Camarón que se duerme, se lo lleva la corriente

El doctor Marco Espino, destacado científico peruano, dedicó su vida al estudio de la anchoveta siendo uno de los investigadores que sentaron las bases de la investigación en el IMARPE. Nos dejó hace cinco años, pero su legado es un ejemplo a seguir: “La normalidad del mar peruano es su alta variabilidad”.

El Fenómeno El Niño ha ocasionado el incremento de la temperatura del mar, alterando la distribución y disponibilidad de la anchoveta. Los cardúmenes tienden a profundizarse fuera del alcance de las redes de las embarcaciones industriales.

Como medida preventiva y basada en información proporcionada por IMARPE, PRODUCE suspendió la primera temporada de pesca de anchoveta en 480,000 toneladas; es decir, al 24.6% de avance de la cuota asignada y 80% menor en desembarques respecto al mismo periodo del año pasado.

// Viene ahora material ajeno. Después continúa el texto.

/-- One step: the registers and `run_state` after it, the bytes at the addresses asked for, and the bus accesses. -/
def stepOnce (profile : Profile) (r : Regs) (code : List Byte) (bytes : List (Word × Byte)) (look : List Word) :
    Option (Regs × RunState × List Byte × List Access) :=
  let s := cpu r code bytes
  (nextOf (stepIn profile s)).map fun t => (regsOf t, t.runState, look.map t.read, s.stepAccesses profile)

/-- A shim with this latch, and the toggle. -/
def shim (latch : Word) (expectHi : Bool) : State :=
  { State.reset with latchHi := highByte latch, latchLo := lowByte latch, latchExpectHi := expectHi }

/-- The latch and the toggle after some writes of the latch. -/
def latchAfterWrites (s : State) (bytes : List Byte) : Word × Bool :=
  let t := bytes.foldl State.writeAddressLatch s
  (t.getAddress, t.latchExpectHi)

/-- Byte writes through the bus, in order. -/
def writes (s : State) (ws : List (Word × Byte)) : State := ws.foldl (fun s c => s.write c.1 c.2) s

/-- The state a load gives, or the state before a refused one. -/
def loaded (s : State) (image : List Byte) : State :=
  match s.load image with
  | .ok t => t
  | .error _ => s

/-! ## Well-formedness (R4, R87): the ill-formed terms are refused -/

theorem test_wf_minimum_refuses_nop : Instr.wellFormed .minimum .nop = false := by decide

theorem test_wf_minimum_refuses_other_forms :
    Instr.wellFormed .minimum (.ldxImm 0x01#8) = false ∧ Instr.wellFormed .minimum .txa = false ∧
    Instr.wellFormed .minimum (.styAbs 0x2000#16) = false := by decide

theorem test_wf_accepts :
    Instr.wellFormed .minimum (.staIzy 0x10#8) = true ∧ Instr.wellFormed .minimum .brk = true ∧
    Instr.wellFormed .full .nop = true := by decide

/-! ## Decoding: every row's word, from the encodings of spec/30 and the instruction rules -/
/-! ### Load and store -/

theorem test_decode_lda :
    decodeTableWord 16 0x34A1 = some (.ldaIzx 0x34#8) ∧
    decodeTableWord 16 0x34A5 = some (.ldaZp 0x34#8) ∧
    decodeTableWord 16 0x34A9 = some (.ldaImm 0x34#8) ∧
    decodeTableWord 24 0x1234AD = some (.ldaAbs 0x1234#16) ∧
    decodeTableWord 16 0x34B1 = some (.ldaIzy 0x34#8) ∧
    decodeTableWord 16 0x34B5 = some (.ldaZpx 0x34#8) ∧
    decodeTableWord 24 0x1234B9 = some (.ldaAby 0x1234#16) ∧
    decodeTableWord 24 0x1234BD = some (.ldaAbx 0x1234#16) := by
  decide

theorem test_decode_sta :
    decodeTableWord 16 0x3481 = some (.staIzx 0x34#8) ∧
    decodeTableWord 16 0x3485 = some (.staZp 0x34#8) ∧
    decodeTableWord 24 0x12348D = some (.staAbs 0x1234#16) ∧
    decodeTableWord 16 0x3491 = some (.staIzy 0x34#8) ∧
    decodeTableWord 16 0x3495 = some (.staZpx 0x34#8) ∧
    decodeTableWord 24 0x123499 = some (.staAby 0x1234#16) ∧
    decodeTableWord 24 0x12349D = some (.staAbx 0x1234#16) := by
  decide

theorem test_decode_ldx :
    decodeTableWord 16 0x34A2 = some (.ldxImm 0x34#8) ∧
    decodeTableWord 16 0x34A6 = some (.ldxZp 0x34#8) ∧
    decodeTableWord 24 0x1234AE = some (.ldxAbs 0x1234#16) ∧
    decodeTableWord 16 0x34B6 = some (.ldxZpy 0x34#8) ∧
    decodeTableWord 24 0x1234BE = some (.ldxAby 0x1234#16) := by
  decide

theorem test_decode_ldy :
    decodeTableWord 16 0x34A0 = some (.ldyImm 0x34#8) ∧
    decodeTableWord 16 0x34A4 = some (.ldyZp 0x34#8) ∧
    decodeTableWord 24 0x1234AC = some (.ldyAbs 0x1234#16) ∧
    decodeTableWord 16 0x34B4 = some (.ldyZpx 0x34#8) ∧
    decodeTableWord 24 0x1234BC = some (.ldyAbx 0x1234#16) := by
  decide

theorem test_decode_stx :
    decodeTableWord 16 0x3486 = some (.stxZp 0x34#8) ∧
    decodeTableWord 24 0x12348E = some (.stxAbs 0x1234#16) ∧
    decodeTableWord 16 0x3496 = some (.stxZpy 0x34#8) := by
  decide

theorem test_decode_sty :
    decodeTableWord 16 0x3484 = some (.styZp 0x34#8) ∧
    decodeTableWord 24 0x12348C = some (.styAbs 0x1234#16) ∧
    decodeTableWord 16 0x3494 = some (.styZpx 0x34#8) := by
  decide


/-! ### Transfers, increments and decrements -/

theorem test_decode_inc :
    decodeTableWord 16 0x34E6 = some (.incZp 0x34#8) ∧
    decodeTableWord 24 0x1234EE = some (.incAbs 0x1234#16) ∧
    decodeTableWord 16 0x34F6 = some (.incZpx 0x34#8) ∧
    decodeTableWord 24 0x1234FE = some (.incAbx 0x1234#16) := by
  decide

theorem test_decode_dec :
    decodeTableWord 16 0x34C6 = some (.decZp 0x34#8) ∧
    decodeTableWord 24 0x1234CE = some (.decAbs 0x1234#16) ∧
    decodeTableWord 16 0x34D6 = some (.decZpx 0x34#8) ∧
    decodeTableWord 24 0x1234DE = some (.decAbx 0x1234#16) := by
  decide

theorem test_decode_transfers_1 :
    decodeTableWord 8 0xAA = some .tax ∧
    decodeTableWord 8 0xE8 = some .inx ∧
    decodeTableWord 8 0xA8 = some .tay ∧
    decodeTableWord 8 0x8A = some .txa ∧
    decodeTableWord 8 0x98 = some .tya ∧
    decodeTableWord 8 0xBA = some .tsx ∧
    decodeTableWord 8 0x9A = some .txs ∧
    decodeTableWord 8 0xC8 = some .iny := by
  decide

theorem test_decode_transfers_2 :
    decodeTableWord 8 0xCA = some .dex ∧
    decodeTableWord 8 0x88 = some .dey := by
  decide


/-! ### Arithmetic and logic -/

theorem test_decode_adc :
    decodeTableWord 16 0x3461 = some (.adcIzx 0x34#8) ∧
    decodeTableWord 16 0x3465 = some (.adcZp 0x34#8) ∧
    decodeTableWord 16 0x3469 = some (.adcImm 0x34#8) ∧
    decodeTableWord 24 0x12346D = some (.adcAbs 0x1234#16) ∧
    decodeTableWord 16 0x3471 = some (.adcIzy 0x34#8) ∧
    decodeTableWord 16 0x3475 = some (.adcZpx 0x34#8) ∧
    decodeTableWord 24 0x123479 = some (.adcAby 0x1234#16) ∧
    decodeTableWord 24 0x12347D = some (.adcAbx 0x1234#16) := by
  decide

theorem test_decode_sbc :
    decodeTableWord 16 0x34E1 = some (.sbcIzx 0x34#8) ∧
    decodeTableWord 16 0x34E5 = some (.sbcZp 0x34#8) ∧
    decodeTableWord 16 0x34E9 = some (.sbcImm 0x34#8) ∧
    decodeTableWord 24 0x1234ED = some (.sbcAbs 0x1234#16) ∧
    decodeTableWord 16 0x34F1 = some (.sbcIzy 0x34#8) ∧
    decodeTableWord 16 0x34F5 = some (.sbcZpx 0x34#8) ∧
    decodeTableWord 24 0x1234F9 = some (.sbcAby 0x1234#16) ∧
    decodeTableWord 24 0x1234FD = some (.sbcAbx 0x1234#16) := by
  decide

El 2023 fue también fue un año anómalo por El Niño Costero y no hubo primera temporada de pesca de anchoveta. Sin embargo, un trabajo articulado del IMARPE, PRODUCE y la industria permitió realizar 9 actividades de investigación y monitoreo de la anchoveta y tomar decisiones en base a ciencia.

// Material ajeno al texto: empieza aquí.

-- ==== Sys2Proof/Machine/VecArith.lean ====
section
/-! DEFINITION. Vector arithmetic (R96 to R112, R114): integer and floating-point element-wise instructions, compares,
conversions, masks, moves and the generator. -/

namespace Sys2Proof.Machine

/-! ### Integer arithmetic (R97, R98) -/

/-- The exact integer that an element receives: wrapped, or clamped under `.sat` (R97). -/
def intResult (t : Ty) (sat : Bool) (y : Int) : Nat × Bool := if sat then satInt t y else (wrapInt t.width y, false)

/-- An integer B instruction: `f` computes the exact result from the two elements as integers and as bits. -/
def State.vecInt (s : State) (o : VOp) (f : Int → Int → Nat → Nat → Int) : Out :=
  s.member (fun t ent => t.elementwise ent o (sameLane (bSources o)) (isScalar o && ent.x.poison) (fun _ _ vals =>
    let b := secondOf o ent (imm12Of o) vals
    let rs := (pairs o.ty (lget 0 vals 0) b).map (fun p =>
      intResult o.ty (satOf o) (f (intOf o.ty.signed o.ty.width p.1) (intOf o.ty.signed o.ty.width p.2) p.1 p.2))
    { elems := rs.map (fun r => (r.1, 0)), sat := rs.any (·.2) }))

/-- `vadd`: a + b (R97). -/
def execVadd (o : VOp) (s : State) : Out := s.vecInt o (fun x y _ _ => x + y)

/-- `vsub`: a - b (R97). -/
def execVsub (o : VOp) (s : State) : Out := s.vecInt o (fun x y _ _ => x - y)

/-- `vmin`: the smaller (R97). -/
def execVmin (o : VOp) (s : State) : Out := s.vecInt o (fun x y _ _ => min x y)

/-- `vmax`: the larger (R97). -/
def execVmax (o : VOp) (s : State) : Out := s.vecInt o (fun x y _ _ => max x y)

/-- `vand`: and of the bits (R97). -/
def execVand (o : VOp) (s : State) : Out := s.vecInt o (fun _ _ a b => (a &&& b : Nat))

/-- `vor`: or of the bits (R97). -/
def execVor (o : VOp) (s : State) : Out := s.vecInt o (fun _ _ a b => (a ||| b : Nat))

/-- `vxor`: exclusive or of the bits (R97). -/
def execVxor (o : VOp) (s : State) : Out := s.vecInt o (fun _ _ a b => (a ^^^ b : Nat))

/-- `vsll`: a × 2^s (R97). -/
def execVsll (o : VOp) (s : State) : Out := s.vecInt o (fun x _ _ b => x * 2 ^ (b % o.ty.width))

/-- `vsrl`: the bits shifted right with zero fill (R97). -/
def execVsrl (o : VOp) (s : State) : Out := s.vecInt o (fun _ _ a b => (a / 2 ^ (b % o.ty.width) : Nat))

/-- `vsra`: the bits shifted right, copying the top bit (R97). -/
def execVsra (o : VOp) (s : State) : Out := s.vecInt o (fun _ _ a b => intOf true o.ty.width a / 2 ^ (b % o.ty.width))

/-- `vmul`: a × b (R97). -/
def execVmul (o : VOp) (s : State) : Out := s.vecInt o (fun x y _ _ => x * y)

/-- `vmulh`: the high half of a × b (R97). -/
def execVmulh (o : VOp) (s : State) : Out := s.vecInt o (fun x y _ _ => x * y / 2 ^ o.ty.width)

/-- `vabs`: |a| (R97). -/
def execVabs (o : VOp) (s : State) : Out :=
  s.member (fun t ent => t.elementwise ent o (sameLane [o.vs1]) false (fun _ _ vals =>
    let rs := (elemsOf o.ty (lget 0 vals 0)).map (fun a => intResult o.ty (satOf o) (intOf true o.ty.width a).natAbs)
    { elems := rs.map (fun r => (r.1, 0)), sat := rs.any (·.2) }))

/-! ### Floating-point arithmetic (R99, R100) -/

/-- A floating-point B instruction: `f` computes one element with its flags from `FTZ`, the mode and the two elements. -/
def State.vecFp (s : State) (o : VOp) (f : Bool → Rm → Nat → Nat → Nat × Flags) : Out :=
  s.member (fun t ent => t.elementwise ent o (sameLane (bSources o)) (isScalar o && ent.x.poison) (fun h _ vals =>
    { elems := (pairs o.ty (lget 0 vals 0) (secondOf o ent 0 vals)).map (fun p => f h.ftz (modeFor o ent) p.1 p.2), sat := false }))

/-- `vfadd` (R99). -/
def execVfadd (o : VOp) (s : State) : Out := s.vecFp o (fun z m a b => fpAdd z o.ty m (readF z o.ty a) (readF z o.ty b))

/-- `vfsub` (R99). -/
def execVfsub (o : VOp) (s : State) : Out := s.vecFp o (fun z m a b => fpAdd z o.ty m (readF z o.ty a) (readF z o.ty b).negate)

/-- `vfmul` (R99). -/
def execVfmul (o : VOp) (s : State) : Out := s.vecFp o (fun z m a b => fpMul z o.ty m (readF z o.ty a) (readF z o.ty b))

/-- `vfdiv` (R99). -/
def execVfdiv (o : VOp) (s : State) : Out := s.vecFp o (fun z m a b => fpDiv z o.ty m (readF z o.ty a) (readF z o.ty b))

/-- `vfmin` (R99). -/
def execVfmin (o : VOp) (s : State) : Out := s.vecFp o (fun z _ a b => fpMinMax false z o.ty a b)

/-- `vfmax` (R99). -/
def execVfmax (o : VOp) (s : State) : Out := s.vecFp o (fun z _ a b => fpMinMax true z o.ty a b)

/-- A fused instruction: a × b + c with one rounding (R99). -/
def State.vecFused (s : State) (o : VOp) (negA negC : Bool) : Out :=
  s.member (fun t ent => t.elementwise ent o (sameLane [o.vs1, o.vs2, o.vs3]) false (fun h _ vals =>
    let sgn (n : Bool) (v : FVal) : FVal := if n then v.negate else v
    { elems := (List.range o.ty.elems).map (fun i =>
        fpFma h.ftz o.ty (modeFor o ent) (sgn negA (readF h.ftz o.ty (elemOf o.ty (lget 0 vals 0) i)))
          (readF h.ftz o.ty (elemOf o.ty (lget 0 vals 1) i)) (sgn negC (readF h.ftz o.ty (elemOf o.ty (lget 0 vals 2) i)))),
      sat := false }))

/-- `vfma`: a × b + c (R99). -/
def execVfma (o : VOp) (s : State) : Out := s.vecFused o false false

/-- `vfms`: a × b + (−c) (R99). -/
def execVfms (o : VOp) (s : State) : Out := s.vecFused o false true

/-- `vfnma`: (−a) × b + c (R99). -/
def execVfnma (o : VOp) (s : State) : Out := s.vecFused o true false

/-- `vfsqrt` (R99). -/
def execVfsqrt (o : VOp) (s : State) : Out :=
  s.member (fun t ent => t.elementwise ent o (sameLane [o.vs1]) false (fun h _ vals =>
    { elems := (elemsOf o.ty (lget 0 vals 0)).map (fun a => fpSqrt h.ftz o.ty (modeFor o ent) (readF h.ftz o.ty a)), sat := false }))

/-- The element of `vfsgn`: the magnitude of `a` under a sign chosen by the mode (R100). -/
def signElem (t : Ty) (mode a b : Nat) : Nat :=
  let top := 2 ^ (t.width - 1)
  let sa := a / top % 2
  let sb := b / top % 2
  let sign := match mode with
    | 0 => sb
    | 1 => 1 - sb
    | _ => (sa + sb) % 2
  a % top + sign * top

/-- `vfsgn`: bits move and nothing is raised (R100). -/
def execVfsgn (o : VOp) (s : State) : Out :=
  s.member (fun t ent => t.elementwise ent o (sameLane [o.vs1, o.vs2]) false (fun _ _ vals =>
    { elems := (pairs o.ty (lget 0 vals 0) (lget 0 vals 1)).map (fun p => (signElem o.ty (o.lowBits 1 0) p.1 p.2, 0)), sat := false }))

/-! ### Compares (R101, R102) -/

/-- Set or clear one bit of a mask. -/
def setMaskBit (m : BitVec 128) (e : Nat) (b : Bool) : BitVec 128 :=
  if b then m ||| BitVec.ofNat 128 (2 ^ e) else m &&& ~~~(BitVec.ofNat 128 (2 ^ e))

/-- A compare: each active container gives one bit of `md`; a poisoned operand is a consumption point (R101, R102). -/
def State.vecCompare (s : State) (o : VOp) (f : Hart → Nat → Nat → Bool × Flags) : Out :=
  s.member (fun t0 ent =>
    if t0.holdsSpec o then t0
    else t0.sweep ent (fun t e =>
      if t.me.active o e then
        match t.sources (sameLane (bSources o) e) with
        | .error u => .stop (u.waitAt e)
        | .ok (u, ps) =>
          if (isScalar o && ent.x.poison) || ps.any (·.poison) then .stop (t.trapAt e cPoison 0 5)
          else
            let vals := ps.map (·.val)
            let rs := (pairs o.ty (lget 0 vals 0) (secondOf o ent (imm8Of o) vals)).map (fun p => f u.me p.1 p.2)
            let (fl, en) := laneFlags u.me.ten (rs.map (fun r => (0, r.2)))
            if en != 0 then .stop ((t.modMe (fun h => h.raiseFlags fl)).trapAt e cFp 0 (en.zeroExtend 64))
            else
              let bit := if o.lowBits 11 11 = 1 then rs.any (·.1) else rs.all (·.1)
              .go (u.modMe (fun h => (h.raiseFlags fl).setM o.vd.toNat (setMaskBit (h.getM o.vd.toNat) e bit)))
      else .go t))

/-- The condition of `vcmp` on two elements (R101). -/
def intCondition (c : Nat) (a b : Int) : Bool :=
  match c with
  | 0 => a == b
  | 1 => a != b
  | 2 => a < b
  | 3 => a ≤ b
  | 4 => b < a
  | _ => b ≤ a

/-- `vcmp` (R101). -/
def execVcmp (o : VOp) (s : State) : Out :=
  s.vecCompare o (fun _ a b =>
    (intCondition (o.lowBits 10 8) (intOf o.ty.signed o.ty.width a) (intOf o.ty.signed o.ty.width b), 0))

/-- The condition of `vfcmp` on two elements, with NV (R101). -/
def fpCondition (c : Nat) (a b : FVal) : Bool × Flags :=
  match c with
  | 0 => fpCompare 0 a b
  | 1 => let r := fpCompare 0 a b; (!r.1, r.2)
  | 2 => fpCompare 1 a b
  | 3 => fpCompare 2 a b
  | 4 => fpCompare 1 b a
  | 5 => fpCompare 2 b a
  | _ => fpCompare 3 a b

/-- `vfcmp` (R101). -/
def execVfcmp (o : VOp) (s : State) : Out :=
  s.vecCompare o (fun h a b => fpCondition (o.lowBits 10 8) (readF h.ftz o.ty a) (readF h.ftz o.ty b))

/-! ### Conversions (R103 to R106) -/

/-- One round of the generator G (R114). -/
def rngRound (h z : Word) : Word :=
  let a := (z ^^^ h) * 0xB5C26A3D94F10E27
  let b := (a ^^^ (a >>> 31)) * 0x8F3AD6194C7B2E53
  b ^^^ (b >>> 29)

/-- The counter-based generator G (R114). -/
def rng (ctx : Nat) (key q : Word) : Word :=
  let h := key ^^^ (BitVec.ofNat 64 ctx <<< 48) ^^^ 0x5C3E91D72A08B6F1
  let d : Word := 0x9D7F4A61E3C50B8B
  rngRound (h + d + d + d) (rngRound (h + d + d) (rngRound (h + d) (rngRound h q)))

/-- How a vector conversion rounds (R32, R105). -/
def cvtMode (o : VOp) (st : Ty) (ent : Entry) (key : Word) (ctx q : Nat) : CvtMode :=
  let draw := CvtMode.draw ((rng ctx key (BitVec.ofNat 64 q)).toNat % 2 ^ 32)
  match o.rm with
  | .stoch => draw
  | .dyn => if ent.crm == 4 && cvtNarrows o.ty st then draw else .mode (modeOf ent.crm)
  | r => .mode r

/-- A value times a power of two. -/
def FVal.scale (v : FVal) (k : Int) : FVal :=
  match v with
  | .fin n m e => .fin n m (e + k)
  | x => x

/-- `Convert(s, q)` (R105, R106): the bits, the flags and whether `.sat` clipped an integer. `scale` is the E8M0 scale of the
element's block, none where no type is E2M1. -/
def convertElem (ftz : Bool) (dt st : Ty) (mode : CvtMode) (sat : Bool) (scale : Option Nat) (bits : Nat) : Cvt :=
  match scale with
  | none => convert ftz dt st mode sat bits
  | some 0xFF => { bits := if dt == .e2m1 then 0 else canonNaN dt, flags := fNV, sat := false }
  | some e =>
    let k : Int := (e : Int) - 127
    let v := (readF ftz st bits).scale (if st == .e2m1 then k else -k)
    let r := cvtToFp ftz dt mode sat v
    { bits := r.1, flags := r.2, sat := false }

/-- The registers a conversion reads for a container (R104, R106): the source, the old destination when it packs more
elements, and the scale container. -/
def cvtSources (o : VOp) (st : Ty) (e : Nat) : List (VReg × Nat) :=
  (o.vs1, e) :: ((if st.elems < o.ty.elems then [(o.vd, e)] else []) ++
    (if o.ty == .e2m1 || st == .e2m1 then [(o.vs2, e / 16)] else []))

La investigación científica es la clave para la gestión pesquera y la toma de decisiones oportunas y acertadas. Como señaló el doctor Espino, nuestro mar es muy variable y requiere permanente estudio y monitoreo.

La parálisis, el miedo y el comportamiento pasivo de burócratas que no son responsables con una pesquería que representa el sustento de más de 250,000 familias no es una opción, solo refleja la indolencia que ha copado gran parte de la administración pública. No se puede permanecer paralizado escudándose en el “principio precautorio”. Se está deshonrando el compromiso con el desarrollo del país. Y como dice el refrán “camarón que se duerme, se lo lleva la corriente”.